Plan A: Losar (Sikkim) – Celebrated with immense gusto and fervour, Losar in Sikkim is a celebration for eyes. An amalgamation of spirituality, camaraderie, colours and culture, this festival is the harbinger of the new year. A significant festival of the Buddhists, the opulence with which it is celebrated doesn’t override the devotion and the beliefs that the people hold. While the monasteries are fill in with prayers of gratitude, the streets spew with commotion and merrymaking, quite a celebration of the joy of life. Make your way down to Sikkim and immerse yourself in the festivities.

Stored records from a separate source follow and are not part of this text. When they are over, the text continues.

-- ==== Sys2Proof/Laws/KeepsHost.lean ====
section
/-! SUPPORT. What leaves the command queue, the mode and the soundness of the state alone: the shared operations, the host interface, the fault collector and the power controller. -/

set_option linter.unusedSimpArgs false

namespace Sys2Proof.Machine

@[simp] theorem State.mark_keeps {a0 : State} (s : State) (step : Bool) (hK : Keeps a0 s) : Keeps a0 (State.mark s
    step) := by
  unfold State.mark; simp +contextual (maxDischargeDepth := 30) [hK]
@[simp] theorem State.skipWindows_keeps {a0 : State} (s : State) (hK : Keeps a0 s) : Keeps a0 (State.skipWindows s)
    := by
  unfold State.skipWindows; simp +contextual (maxDischargeDepth := 30) [hK]
@[simp] theorem State.emit_keeps {a0 : State} (s : State) (o : Out) (hK : Keeps a0 s) : Keeps a0 (State.emit s o) := by
  unfold State.emit; simp [hK]
@[simp] theorem State.drawn_keeps {a0 : State} (s : State) (hK : Keeps a0 s) : Keeps a0 (State.drawn s) := by
  unfold State.drawn; simp [hK]
@[simp] theorem State.setPort_keeps {a0 : State} (s : State) (p : Nat) (v : Port) (hK : Keeps a0 s) : Keeps a0
    (State.setPort s p v) := by
  unfold State.setPort; simp [hK]
@[simp] theorem State.modPort_keeps {a0 : State} (s : State) (p : Nat) (f : Port → Port) (hK : Keeps a0 s) : Keeps a0
    (State.modPort s p f) := by
  unfold State.modPort; simp [hK]
@[simp] theorem State.modSlice_keeps {a0 : State} (s : State) (n : Nat) (f : Slice → Slice) (hK : Keeps a0 s) : Keeps
    a0 (State.modSlice s n f) := by
  unfold State.modSlice; simp [hK]
@[simp] theorem State.modQuad_keeps {a0 : State} (s : State) (q : Nat) (f : Quad → Quad) (hK : Keeps a0 s) : Keeps a0
    (State.modQuad s q f) := by
  unfold State.modQuad; simp [hK]
@[simp] theorem State.modLane_keeps {a0 : State} (s : State) (l : Nat) (f : Lane → Lane) (hK : Keeps a0 s) : Keeps a0
    (State.modLane s l f) := by
  unfold State.modLane; simp [hK]
@[simp] theorem State.modVoq_keeps {a0 : State} (s : State) (v : Nat) (f : Voq → Voq) (hK : Keeps a0 s) : Keeps a0
    (State.modVoq s v f) := by
  unfold State.modVoq; simp [hK]
@[simp] theorem State.modDom_keeps {a0 : State} (s : State) (d : Nat) (f : Dom → Dom) (hK : Keeps a0 s) : Keeps a0
    (State.modDom s d f) := by
  unfold State.modDom; simp [hK]
@[simp] theorem State.modStrainer_keeps {a0 : State} (s : State) (q : Nat) (f : Strainer → Strainer) (hK : Keeps a0
    s) : Keeps a0 (State.modStrainer s q f) := by
  unfold State.modStrainer; simp [hK]
@[simp] theorem State.modChain_keeps {a0 : State} (s : State) (c : Nat) (f : Chain → Chain) (hK : Keeps a0 s) : Keeps
    a0 (State.modChain s c f) := by
  unfold State.modChain; simp [hK]
@[simp] theorem State.modQueue_keeps {a0 : State} (s : State) (n : Nat) (f : Queue → Queue) (hK : Keeps a0 s) : Keeps
    a0 (State.modQueue s n f) := by
  unfold State.modQueue; simp [hK]
@[simp] theorem State.modCq_keeps {a0 : State} (s : State) (n : Nat) (f : CRing → CRing) (hK : Keeps a0 s) : Keeps a0
    (State.modCq s n f) := by
  unfold State.modCq; simp [hK]
@[simp] theorem State.latch_keeps {a0 : State} (s : State) (off : Nat) (v : BitVec 32) (hK : Keeps a0 s) : Keeps a0
    (State.latch s off v) := by
  unfold State.latch; simp [hK]
@[simp] theorem State.latchLow_keeps {a0 : State} (s : State) (off : Nat) (v : BitVec 64) (hK : Keeps a0 s) : Keeps
    a0 (State.latchLow s off v) := by
  unfold State.latchLow; simp [hK]
@[simp] theorem State.bump_keeps {a : State} (s : State) (page slot n : Nat) (hK : Keeps a s) : Keeps a (s.bump page slot n) :=
  ⟨hK.1, hK.2.1, fun x =>
    let y := hK.2.2 x
    ⟨Map.wf_upd (V := BitVec 64) 0 (512 * page + slot) (fun v => v + BitVec.ofNat 64 n) y.counters, y.gens, y.svn, y.ioam, y.synce⟩⟩
@[simp] theorem State.countSlice_keeps {a0 : State} (s : State) (sl slot n : Nat) (hK : Keeps a0 s) : Keeps a0
    (State.countSlice s sl slot n) := by
  unfold State.countSlice; simp [hK]
@[simp] theorem State.countPort_keeps {a0 : State} (s : State) (p slot n : Nat) (hK : Keeps a0 s) : Keeps a0
    (State.countPort s p slot n) := by
  unfold State.countPort; simp [hK]
@[simp] theorem State.countQuad_keeps {a0 : State} (s : State) (q slot n : Nat) (hK : Keeps a0 s) : Keeps a0
    (State.countQuad s q slot n) := by
  unfold State.countQuad; simp [hK]
@[simp] theorem State.countQueue_keeps {a0 : State} (s : State) (queue slot n : Nat) (hK : Keeps a0 s) : Keeps a0
    (State.countQueue s queue slot n) := by
  unfold State.countQueue; simp [hK]
@[simp] theorem State.countVoq_keeps {a0 : State} (s : State) (v k n : Nat) (hK : Keeps a0 s) : Keeps a0
    (State.countVoq s v k n) := by
  unfold State.countVoq; simp [hK]
@[simp] theorem State.countPolicer_keeps {a0 : State} (s : State) (i k n : Nat) (hK : Keeps a0 s) : Keeps a0
    (State.countPolicer s i k n) := by
  unfold State.countPolicer; simp [hK]
@[simp] theorem State.clearSlots_keeps {a : State} (s : State) (page lo hi : Nat) (hK : Keeps a s) :
    Keeps a (s.clearSlots page lo hi) :=
  ⟨hK.1, hK.2.1, fun x =>
    let y := hK.2.2 x
    ⟨Map.wf_filter (V := BitVec 64) 0 (fun e => e.1 / 512 ≠ page || e.1 % 512 < lo || hi < e.1 % 512) y.counters, y.gens, y.svn,
      y.ioam, y.synce⟩⟩
@[simp] theorem State.clearPage_keeps {a : State} (s : State) (page : Nat) (hK : Keeps a s) : Keeps a (s.clearPage page) :=
  (State.clearSlots_keeps s page 0 511 hK).of rfl rfl rfl rfl rfl rfl rfl
@[simp] theorem State.dropPages_keeps {a0 : State} (s : State) (gone : Nat → Bool) (hK : Keeps a0 s) : Keeps a0
    (State.dropPages s gone) := by
  unfold State.dropPages; simp +contextual (maxDischargeDepth := 30) [hK]
@[simp] theorem State.raise_keeps {a0 : State} (s : State) (source kind cls gen addr : Nat) (hK : Keeps a0 s) : Keeps
    a0 (State.raise s source kind cls gen addr) := by
  unfold State.raise; simp [hK]
@[simp] theorem State.msix_keeps {a0 : State} (s : State) (v : BitVec 8) (hK : Keeps a0 s) : Keeps a0 (State.msix s v) := by
  unfold State.msix; simp +contextual (maxDischargeDepth := 30) [hK]
@[simp] theorem State.writeEvent_keeps {a0 : State} (s : State) (q : Nat) (r : EvRing) (e : Event) (hK : Keeps a0 s)
    : Keeps a0 (State.writeEvent s q r e) := by
  unfold State.writeEvent; simp +contextual (maxDischargeDepth := 30) [hK]
@[simp] theorem State.postDropped_keeps {a0 : State} (s : State) (q kind : Nat) (src : Handle) (payload : Nat →
    BitVec 320) (hK : Keeps a0 s) : Keeps a0 (State.postDropped s q kind src payload) := by
  unfold State.postDropped; (repeat' split) <;> simp_all +contextual (maxDischargeDepth := 30)
@[simp] theorem State.postHeld_keeps {a0 : State} (s : State) (q kind : Nat) (src : Handle) (payload : BitVec 320)
    (hK : Keeps a0 s) : Keeps a0 (State.postHeld s q kind src payload) := by
  unfold State.postHeld; dsimp only; (repeat' split) <;> simp_all +contextual (maxDischargeDepth := 30)
@[simp] theorem State.startWake_keeps {a0 : State} (s : State) (d : Nat) (v : Vote) (at_ : Nat) (hK : Keeps a0 s) :
    Keeps a0 (State.startWake s d v at_) := by
  unfold State.startWake; simp [hK]
@[simp] theorem State.takeVote1_keeps {a0 : State} (s : State) (d : Nat) (v : Vote) (hK : Keeps a0 s) : Keeps a0
    (State.takeVote1 s d v) := by
  unfold State.takeVote1; (repeat' split) <;> simp_all +contextual (maxDischargeDepth := 30)
@[simp] theorem State.takeVote_keeps {a0 : State} (s : State) (d : Nat) (v : Vote) (hK : Keeps a0 s) : Keeps a0
    (State.takeVote s d v) := by
  unfold State.takeVote; simp +contextual (maxDischargeDepth := 30) [hK]
@[simp] theorem State.settle_keeps {a0 : State} (s : State) (d : Nat) (hK : Keeps a0 s) : Keeps a0 (State.settle s d) := by
  unfold State.settle; simp [hK]
@[simp] theorem State.dropVote_keeps {a0 : State} (s : State) (d : Nat) (v : Vote) (hK : Keeps a0 s) : Keeps a0
    (State.dropVote s d v) := by
  unfold State.dropVote; simp +contextual (maxDischargeDepth := 30) [hK]

@[simp] theorem State.postStall_keeps {a0 : State} (s : State) (cqn tb : Nat) (hK : Keeps a0 s) : Keeps a0
    (State.postStall s cqn tb) := by
  unfold State.postStall; (repeat' split) <;> simp_all +contextual (maxDischargeDepth := 30)
@[simp] theorem State.postResume_keeps {a0 : State} (s : State) (cqn dur : Nat) (hK : Keeps a0 s) : Keeps a0
    (State.postResume s cqn dur) := by
  unfold State.postResume; (repeat' split) <;> simp_all +contextual (maxDischargeDepth := 30)
@[simp] theorem State.stallRing_keeps {a0 : State} (s : State) (cqn : Nat) (hK : Keeps a0 s) : Keeps a0
    (State.stallRing s cqn) := by
  unfold State.stallRing; (repeat' split) <;> simp_all +contextual (maxDischargeDepth := 30)
@[simp] theorem State.complete_keeps {a0 : State} (s : State) (qn : Nat) (index : BitVec 16) (tag : BitVec 32) (st :
    Status) (rlen : Nat) (result : BitVec 384) (hK : Keeps a0 s) : Keeps a0 (State.complete s qn index tag st rlen
    result) := by
  unfold State.complete; (repeat' split) <;> simp_all +contextual (maxDischargeDepth := 30)
@[simp] theorem State.endExec_keeps {a0 : State} (s : State) (qn : Nat) (e : Exec) (hK : Keeps a0 s) : Keeps a0
    (State.endExec s qn e) := by
  unfold State.endExec; simp +contextual (maxDischargeDepth := 30) [hK]
@[simp] theorem State.finish_keeps {a0 : State} (s : State) (qn : Nat) (e : Exec) (st : Status) (rlen : Nat) (result
    : BitVec 384) (hK : Keeps a0 s) : Keeps a0 (State.finish s qn e st rlen result) := by
  unfold State.finish; simp [hK]
@[simp] theorem State.finishAt_keeps {a0 : State} (s : State) (qn : Nat) (index : BitVec 16) (st : Status) (rlen :
    Nat) (result : BitVec 384) (hK : Keeps a0 s) : Keeps a0 (State.finishAt s qn index st rlen result) := by
  unfold State.finishAt; (repeat' split) <;> simp_all +contextual (maxDischargeDepth := 30)
@[simp] theorem State.start_keeps {a : State} (s : State) (qn : Nat) (q : Queue) (row : CmdRow) (index : BitVec 16) (tag : BitVec 32)
    (param : BitVec 384) (hK : Keeps a s) : Keeps a (s.start qn q row index tag param) := by
  unfold State.start; simp +contextual (maxDischargeDepth := 30) [hK]
@[simp] theorem State.adminSettle_keeps {a0 : State} (s : State) (hK : Keeps a0 s) : Keeps a0 (State.adminSettle s) := by
  unfold State.adminSettle; simp [hK]
@[simp] theorem State.haltQueue_keeps {a0 : State} (s : State) (qn : Nat) (hK : Keeps a0 s) : Keeps a0
    (State.haltQueue s qn) := by
  unfold State.haltQueue; simp +contextual (maxDischargeDepth := 30) [hK]
@[simp] theorem State.malformed_keeps {a0 : State} (s : State) (qn : Nat) (index : BitVec 16) (hK : Keeps a0 s) :
    Keeps a0 (State.malformed s qn index) := by
  unfold State.malformed; simp [hK]
@[simp] theorem State.startRow_keeps {a0 : State} (s : State) (sub : Sub) (row : CmdRow) (param : BitVec 384) (hK :
    Keeps a0 s) : Keeps a0 (State.startRow s sub row param) := by
  unfold State.startRow; (repeat' split) <;> simp_all +contextual (maxDischargeDepth := 30)
@[simp] theorem State.readied_keeps {a0 : State} (s : State) (qn : Nat) (ds : List Nat) (e : Exec) (hK : Keeps a0 s)
    : Keeps a0 (State.readied s qn ds e) := by
  unfold State.readied; simp +contextual (maxDischargeDepth := 30) [hK]
@[simp] theorem State.disown_keeps {a0 : State} (s : State) (queue : QueueNo) (index : BitVec 16) (hK : Keeps a0 s) :
    Keeps a0 (State.disown s queue index) := by
  unfold State.disown; simp [hK]
@[simp] theorem State.setOrphan_keeps {a0 : State} (s : State) (o o' : Orphan) (hK : Keeps a0 s) : Keeps a0
    (State.setOrphan s o o') := by
  unfold State.setOrphan; simp [hK]
@[simp] theorem State.endOrphan_keeps {a0 : State} (s : State) (o : Orphan) (hK : Keeps a0 s) : Keeps a0
    (State.endOrphan s o) := by
  unfold State.endOrphan; simp +contextual (maxDischargeDepth := 30) [hK]
@[simp] theorem State.withoutDma_keeps {a : State} (t s : State) (hK : Keeps a t) : Keeps a (t.withoutDma s) := by
  unfold State.withoutDma; simp [hK]
@[simp] theorem State.orphanRes_keeps {a : State} (s : State) (o : Orphan) (r : Res) (hK : KeepsR a r) : Keeps a (s.orphanRes o r) := by
  unfold State.orphanRes; split <;> simp_all (maxDischargeDepth := 30)
@[simp] theorem State.writeBuf_keeps {a0 : State} (s : State) (addr : Addr) (bytes : List Byte) (hK : Keeps a0 s) :
    Keeps a0 (State.writeBuf s addr bytes) := by
  unfold State.writeBuf; simp [hK]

Plan B: Yaoshang (Manipur) – The festival of colours has its own Manipuri rendition as the state gears up to celebrate it for five days, highlighting the diversity, solidarity and exuberant nature of the Manipuris. Commencing with the burning of a straw hut, the festival features the Thabal Chongba or dancing by the moonlight, wherein boys and girls hold hands while singing and dancing together in a circle. While music and dance forms an integral part of the festival, play-ing with colours isn’t left too far behind as everybody takes part in this frivolity.
Plan C: Sekrenyi Festival (Nagaland) – An annual festival of the Angami Nagas, this ten day festival stems from spiritual beliefs. Celebrated with the belief of bringing purity to the people, the festival isn’t exempted from feasting and celebrating. While rice beer and different kinds of meat are prepared and partaken, performances of traditional tribal songs add to the cultural significance of the festival. Filled with ceremonies and rituals, this festival is unique to the Nagas.